How to suppress duplicate query results?

F

Flanker3812014-10-31 12:43:48

PHP

Flanker381, 2014-10-31 12:43:48

The task is more algorithmic than applied.
There is a table with full-text relevant search. The result of each unique request is recorded in a separate table (10 positions, request - result). The problem is that some requests may differ very slightly, declension, 1 short word, etc. At the same time, 5, 10, 20 or more similar requests - result is one.

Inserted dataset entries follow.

-- ==== Sys2Proof/Machine/Hbm.lean ====
section
/-! DEFINITION. Errors of HBM as every read may find them (R203, R204, R207): corrected and counted, or poisoned; what they do to the
chest (R138, R164), and the loss of a half stack (R211, R215, R216). -/

namespace Sys2Proof.Machine

/-- HBMC_STATE.state (R218). -/
def memOff : Nat := 0
def memTraining : Nat := 1
def memActive : Nat := 2
def memRefresh : Nat := 3
def memFailed : Nat := 4

def State.memState (s : State) (i : Nat) : Nat := s.fget F.HBMC_STATE_state i

def State.stack (s : State) (i : Nat) : Stack := s.stackTab.get (fun _ => Stack.reset) i
def State.modStack (s : State) (i : Nat) (f : Stack → Stack) : State :=
  { s with stackTab := s.stackTab.set (fun _ => Stack.reset) i (f (s.stack i)) }

def State.raiseStack (s : State) (e : Ev) (i : Nat) : State := s.raiseTo e (s.ownersOfStack i) i

/-- A row scheduled for repair (R207). -/
def State.scheduleRow (s : State) (stack row : Nat) : State :=
  s.modStack stack fun x =>
    if x.scheduled.contains row || x.unrepaired.contains row || x.repairing == some row then x
    else { x with scheduled := x.scheduled ++ [row] }

/-! The chest's blocks and their homes. -/

/-- Head dimension and number of elements (R140, R141). -/
def Block.d (b : Block) : Nat := if b.hd = 1 then 128 else 64
def Block.elems (b : Block) : Nat := if b.kind = 0 then 128 * b.d else b.slab * 1024

/-- Stored bytes before padding, and stored size in units of 256 bytes (R142). -/
def Block.storedBytes (b : Block) : Nat :=
  if b.enc = 0 then 2 * b.elems else if b.enc = 1 ∨ b.enc = 2 then b.elems
  else if b.enc = 3 then b.elems / 2 + b.elems / 32 else b.elems / 2 + b.elems / 16 + 8 * b.nres
def Block.units (b : Block) : Nat := ceilDiv b.storedBytes 256

/-- The stack of a block's home (R138). -/
def State.homeStack (s : State) (d b : Nat) : Nat :=
  let es := s.entries d
  (es.getD (b % es.length) (0, 0)).1

/-- A summary of a block whose home is at a stack is damaged and waits to be rebuilt (R164). -/
def State.rebuildsAt (s : State) (stack : Nat) : Bool :=
  s.ctxList.any fun c => (s.ctx c).blocks.any fun p =>
    (p.2.map (·.badSummary)).getD false && s.homeStack (s.ctx c).deckle p.1 == stack

/-- SCREEN_STATE.rebuilding of a stack (R168). -/
def State.showRebuild (s : State) (stack : Nat) : State :=
  s.fset F.SCREEN_STATE_rebuilding (if s.rebuildsAt stack then 1 else 0) stack

/-- The stacks of a deckle that take part in queries. -/
def State.queryStacks (s : State) (d : Nat) : List Nat := ((s.entries d).map Prod.fst).eraseDups

/-! Damage to the chest (R164). -/

/-- The local address of a byte of HBM within a deckle's entries: the inverse of R202. -/
def State.localOf (s : State) (d stack channel choff : Nat) : Option Nat :=
  let es := s.entries d
  let half := (s.deckle d).half
  match es.findIdx? fun e => e.1 == stack && (!half || e.2 == channel / 16) with
  | none => none
  | some i =>
    let k := choff / 256
    let u := if half then k * 16 + (channel % 16 ^^^ bits k 0 4 ^^^ bits k 4 4)
      else k * 32 + (channel ^^^ bits k 0 5 ^^^ bits k 5 5)
    let x := u * 256 + choff % 256
    some ((x / 4096 * es.length + i) * 4096 + x % 4096)

/-- What the arena keeps of a block. -/
inductive Part
  | desc1
  | desc2
  | summary
  | data
deriving DecidableEq, Repr

/-- What entry `e` of `n` keeps of block `i`, with its bytes (R138): the descriptor and the summary at the block's home, the second
copy of the descriptor at the next entry; its T1 data at the home too (the model's place for it, log 15). -/
def Block.partsIn (b : Block) (n e i : Nat) : List (Part × Nat) :=
  (if i % n = e then (.desc1, 64) :: (if b.kind = 0 then [(.summary, 144)] else []) else []) ++
    (if (i + 1) % n = e then [(.desc2, 64)] else []) ++
    (if i % n = e ∧ b.valid ∧ b.tier = 1 then [(.data, b.units * 256)] else [])

/-- The part at an offset, or the offset past them all. -/
def partAt : List (Part × Nat) → Nat → Part ⊕ Nat
  | [], o => .inr o
  | (p, n) :: r, o => if o < n then .inl p else partAt r (o - n)

/-- The block of a chest, and the part of it, that an offset of entry `e` of the arena falls in; or the offset past the chest. Blocks
lie one after another by index (the model's layout, log 15). -/
def blockAt (n e : Nat) : Sparse (Option Block) → Nat → (Nat × Part) ⊕ Nat
  | [], o => .inr o
  | (_, none) :: r, o => blockAt n e r o
  | (i, some b) :: r, o =>
    match partAt (b.partsIn n e i) o with
    | .inl p => .inl (i, p)
    | .inr o => blockAt n e r o

/-- A part of a block is hurt (R164): with both copies of its descriptor damaged a block is as under uncorrectable data. -/
def Block.hurt (b : Block) : Part → Block
  | .desc1 => { b with bad1 := true, bad := b.bad || b.bad2 }
  | .desc2 => { b with bad2 := true, bad := b.bad || b.bad1 }
  | .summary => { b with badSummary := true }
  | .data => { b with bad := true }

/-- Entry of a local address of the arena, and its offset among the arena's bytes in that entry. -/
def State.arenaPlace (s : State) (d a : Nat) : Nat × Nat :=
  let n := (s.entries d).length
  let page := a / 4096
  let base := s.arenaBase d / 4096
  let first := base + (page % n + n - base % n) % n
  (page % n, (page - first) / n * 4096 + a % 4096)

/-- The part of a block of a deckle's chests at a local address of the arena is hurt; a damaged summary is rebuilt (R164). -/
def State.hurtArena (s : State) (d a : Nat) : State :=
  let n := (s.entries d).length
  let at_ := s.arenaPlace d a
  let hurt (m : Sparse (Option Block)) (i : Nat) (p : Part) : Sparse (Option Block) :=
    m.map fun q => if q.1 = i then (i, q.2.map (·.hurt p)) else q
  let r := (s.ctxsOf d).foldl (fun (a : State × Option Nat) c =>
    match a.2 with
    | none => a
    | some o =>
      match blockAt n at_.1 (s.ctx c).blocks o with
      | .inl (i, p) => (a.1.modCtx c fun x => { x with blocks := hurt x.blocks i p }, none)
      | .inr o => (a.1, some o)) (s, some at_.2)
  match r.2 with
  | none => r.1.each (r.1.queryStacks d) State.showRebuild
  | some o =>
    let x := s.deckle d
    let q := x.orphans.foldl (fun (a : List (Nat × Sparse (Option Block)) × Option Nat) g =>
      match a.2 with
      | none => (a.1 ++ [g], none)
      | some o =>
        match blockAt n at_.1 g.2 o with
        | .inl (i, p) => (a.1 ++ [(g.1, hurt g.2 i p)], none)
        | .inr o => (a.1 ++ [g], some o)) ([], some o)
    r.1.setDeckle d { x with orphans := q.1 }

/-! Losing a half stack (R211, R215, R216). -/

/-- A deckle loses its local HBM: its contexts fault with UNREACHABLE, its chests and orphans are lost, and with them what
it lent (R215, R216). -/
def State.loseHbm (s : State) (d stack : Nat) : State :=
  let x := s.deckle d
  let s1 := s.setDeckle d { x with lost := true, orphans := [], lends := x.lends.map fun l => { l with store := [] } }
  let b := s.reg 0 (Page.HBMC + stack) 0x90 + stack * 2 ^ 32
  s1.each (s.ctxsOf d) fun s c =>
    (s.modCtx c fun x => { x with blocks := [], moves := [], drops := [], queries := [] }).faultWith (Page.HBMC + stack) c 0x12 0x07 0 b
      0x3FFF 0x3FFF

/-- A half stack fails: recorded, raised, and lost to every deckle that owns it. -/
def State.failHalf (s : State) (stack half : Nat) : State :=
  let f := s.fget F.HBMC_STATE_failed stack
  if f.testBit half then s
  else
    let owners := s.allDeckles.filter fun d => s.ownsHalf d stack half && !(s.deckle d).lost
    let s1 := (s.fset F.HBMC_STATE_failed (f ||| 2 ^ half) stack).brokeAdd 0x6 (stack + half * 16) 0x12 true
    let s2 := (s1.when ((f ||| 2 ^ half) == 3) (·.fset F.HBMC_STATE_state memFailed stack)).raiseStack
      E.HBMC_channel_failed stack
    s2.each owners fun s d => s.loseHbm d stack

/-! Errors found. -/

/-- Distinct units of a channel found uncorrectable within the last second (R215). -/
def State.uesOf (s : State) (stack channel : Nat) : Nat :=
  (((s.stack stack).ues.filter fun u => u.1 / 2 ^ 26 == stack * 32 + channel && decide (s.ms < u.2 + 1000)).map
    Prod.fst).eraseDups.length

/-- An uncorrectable error in a unit (R204, R207): poisoned and counted, its place held in HBMC_ERR_LOC, its row scheduled
for repair, and what the chest kept there damaged. A channel with 1,024 of them within a second fails (R215). -/
def State.poisonUnit (s : State) (stack channel choff : Nat) : State :=
  let unit := hbmKey stack channel choff / 64
  let s0 := s.modStack stack fun x => { x with ues := (unit, s.ms) :: x.ues.filter fun u => decide (s.ms < u.2 + 1000) }
  let s1 := { s0 with poison := s0.poison.set (fun _ => false) unit true }
  let s2 := (s1.bump C.HBMC_UE_CNT stack).setReg 0 (Page.HBMC + stack) 0x90 (errLoc channel choff)
  let s3 := (s2.raiseStack E.HBMC_ecc_uncorrectable stack).scheduleRow stack (rowOf' channel choff)
  let s4 := s3.each (s.ownersOfStack stack) fun s d =>
    match s.localOf d stack channel choff with
    | some a => if s.arenaBase d ≤ a ∧ a < s.localSize d then s.hurtArena d a else s
    | none => s
  s4.when (s4.memState stack == memActive && decide (1024 ≤ s4.uesOf stack channel)) (·.failHalf stack (channel / 16))

/-- A day in milliseconds. -/
def dayMs : Nat := 86400000

/-- A corrected error counted against its row (R207). -/
def State.rowError (s : State) (stack row : Nat) : State :=
  let s1 := s.modStack stack fun x =>
    { x with rowErrs := (row, s.ms) :: x.rowErrs.filter fun e => decide (s.ms < e.2 + dayMs) }
  let limit := s.fget F.HBMC_REPAIR_ce_row_limit stack
  let n := ((s1.stack stack).rowErrs.filter fun e => e.1 == row).length
  s1.when (limit != 0 && decide (limit ≤ n)) (·.scheduleRow stack row)

/-- What a read finds in a 64-byte access of 72 symbols with errors in `symbols` of them (R203): the code corrects two and detects six;
what it makes of more the spec leaves open, and it is free. -/
def State.eccFound (s : State) (symbols : Nat) : EccError × State :=
  if symbols = 0 then (.clean, s)
  else if symbols ≤ 2 then (.corrected, s)
  else if symbols ≤ 6 then (.uncorrectable, s)
  else
    let f := s.free
    (match (Config.freeWord f.1).toNat % 3 with | 0 => .clean | 1 => .corrected | _ => .uncorrectable, f.2)

/-- A demand read of a unit at a local address (R204): a corrected error is counted, also against its row (R207); an uncorrectable one
poisons the unit. A poisoned unit is as it was. -/
def State.demandUnit (s : State) (d a symbols : Nat) : State :=
  let key := s.localKey d a
  let stack := key / 2 ^ 37
  let channel := key / 2 ^ 32 % 32
  let choff := key % 2 ^ 32 / 64 * 64
  if s.isPoisoned d a then s
  else
    let f := s.eccFound symbols
    match f.1 with
    | .clean => f.2
    | .corrected => (f.2.bump C.HBMC_CE_CNT stack).rowError stack (rowOf' channel choff)
    | .uncorrectable => f.2.poisonUnit stack channel choff

/-- A demand read of `n` bytes of a deckle's local HBM from `a`. `errs` lists the symbols in error of units of it, by local address. -/
def State.demandRead (s : State) (d a n : Nat) (errs : List (Nat × Nat)) : State :=
  let units := ((errs.map fun e => e.1 / 64).eraseDups).filter fun u => decide (0 < n ∧ a / 64 ≤ u ∧ u * 64 < a + n)
  if (s.deckle d).lost then s
  else s.each units fun s u => s.demandUnit d (u * 64) (((errs.find? fun e => e.1 / 64 == u).map Prod.snd).getD 0)

end Sys2Proof.Machine
end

Actually an essence - to stop saving in the table of results of duplicates (a unique index not to offer, the content in requests changes) similar requests.
In my opinion, it is optimal to determine the degree of relevance of previous requests and simply not save if the result of the check is highly relevant. The search is implemented by the query:
SELECT *, MATCH `field` AGAINST ('$search') as relev FROM `table` ORDER BY relev DESC
How to pull the relev indicator into a php variable or set it to a relevance value of about 80% is not in the know.
I would be grateful for any thoughts on this.

Reply

Answer the question

In order to leave comments, you need to log in

3 answer(s)

D

Dmitry Entelis, 2014-10-31
@DmitriyEntelis

1. mysql is not able to return search relevance.
2. The meaning of hard caching of query results escapes me.
3. Why not use search tools that are designed for this, such as sphinx.
And the search will be better, and most likely faster, and no cache will be needed.

F

Flanker381, 2014-10-31
@Flanker381

In general it is necessary for the analysis of requests. Accordingly, I save those where the result is unique.
In principle, I figured out how to do this with static content. We just take, let's say, the titles of the first 10 records, sum it up, make a hash (primary key not by id), and save it along with the request. With the following requests, we check whether there is already such a hash in the database.
But the task is complicated by the fact that the content is dynamic. A full cycle of updating content in the database is a month. Today we saved one hash, and tomorrow, as a result of this issue, one new entry and the hash is already different, while under yesterday's hash there will be exactly the same result -> again a double. UPDATE hash records can be done on each new identical request, but in this case there is a window between a new similar duplicate request and updating the old request.
(Sorry for the title, typo)

A

Andrey, 2014-10-31
@andreyvlru

Index your content with the sphinx, when compiling the index, it writes words there without ending
, that is, "car" and "cars" will be the same for it. If you search for such words, the results will be the same. At the output, the sphinx will give you a set of identifiers from the database, you can save it as you like.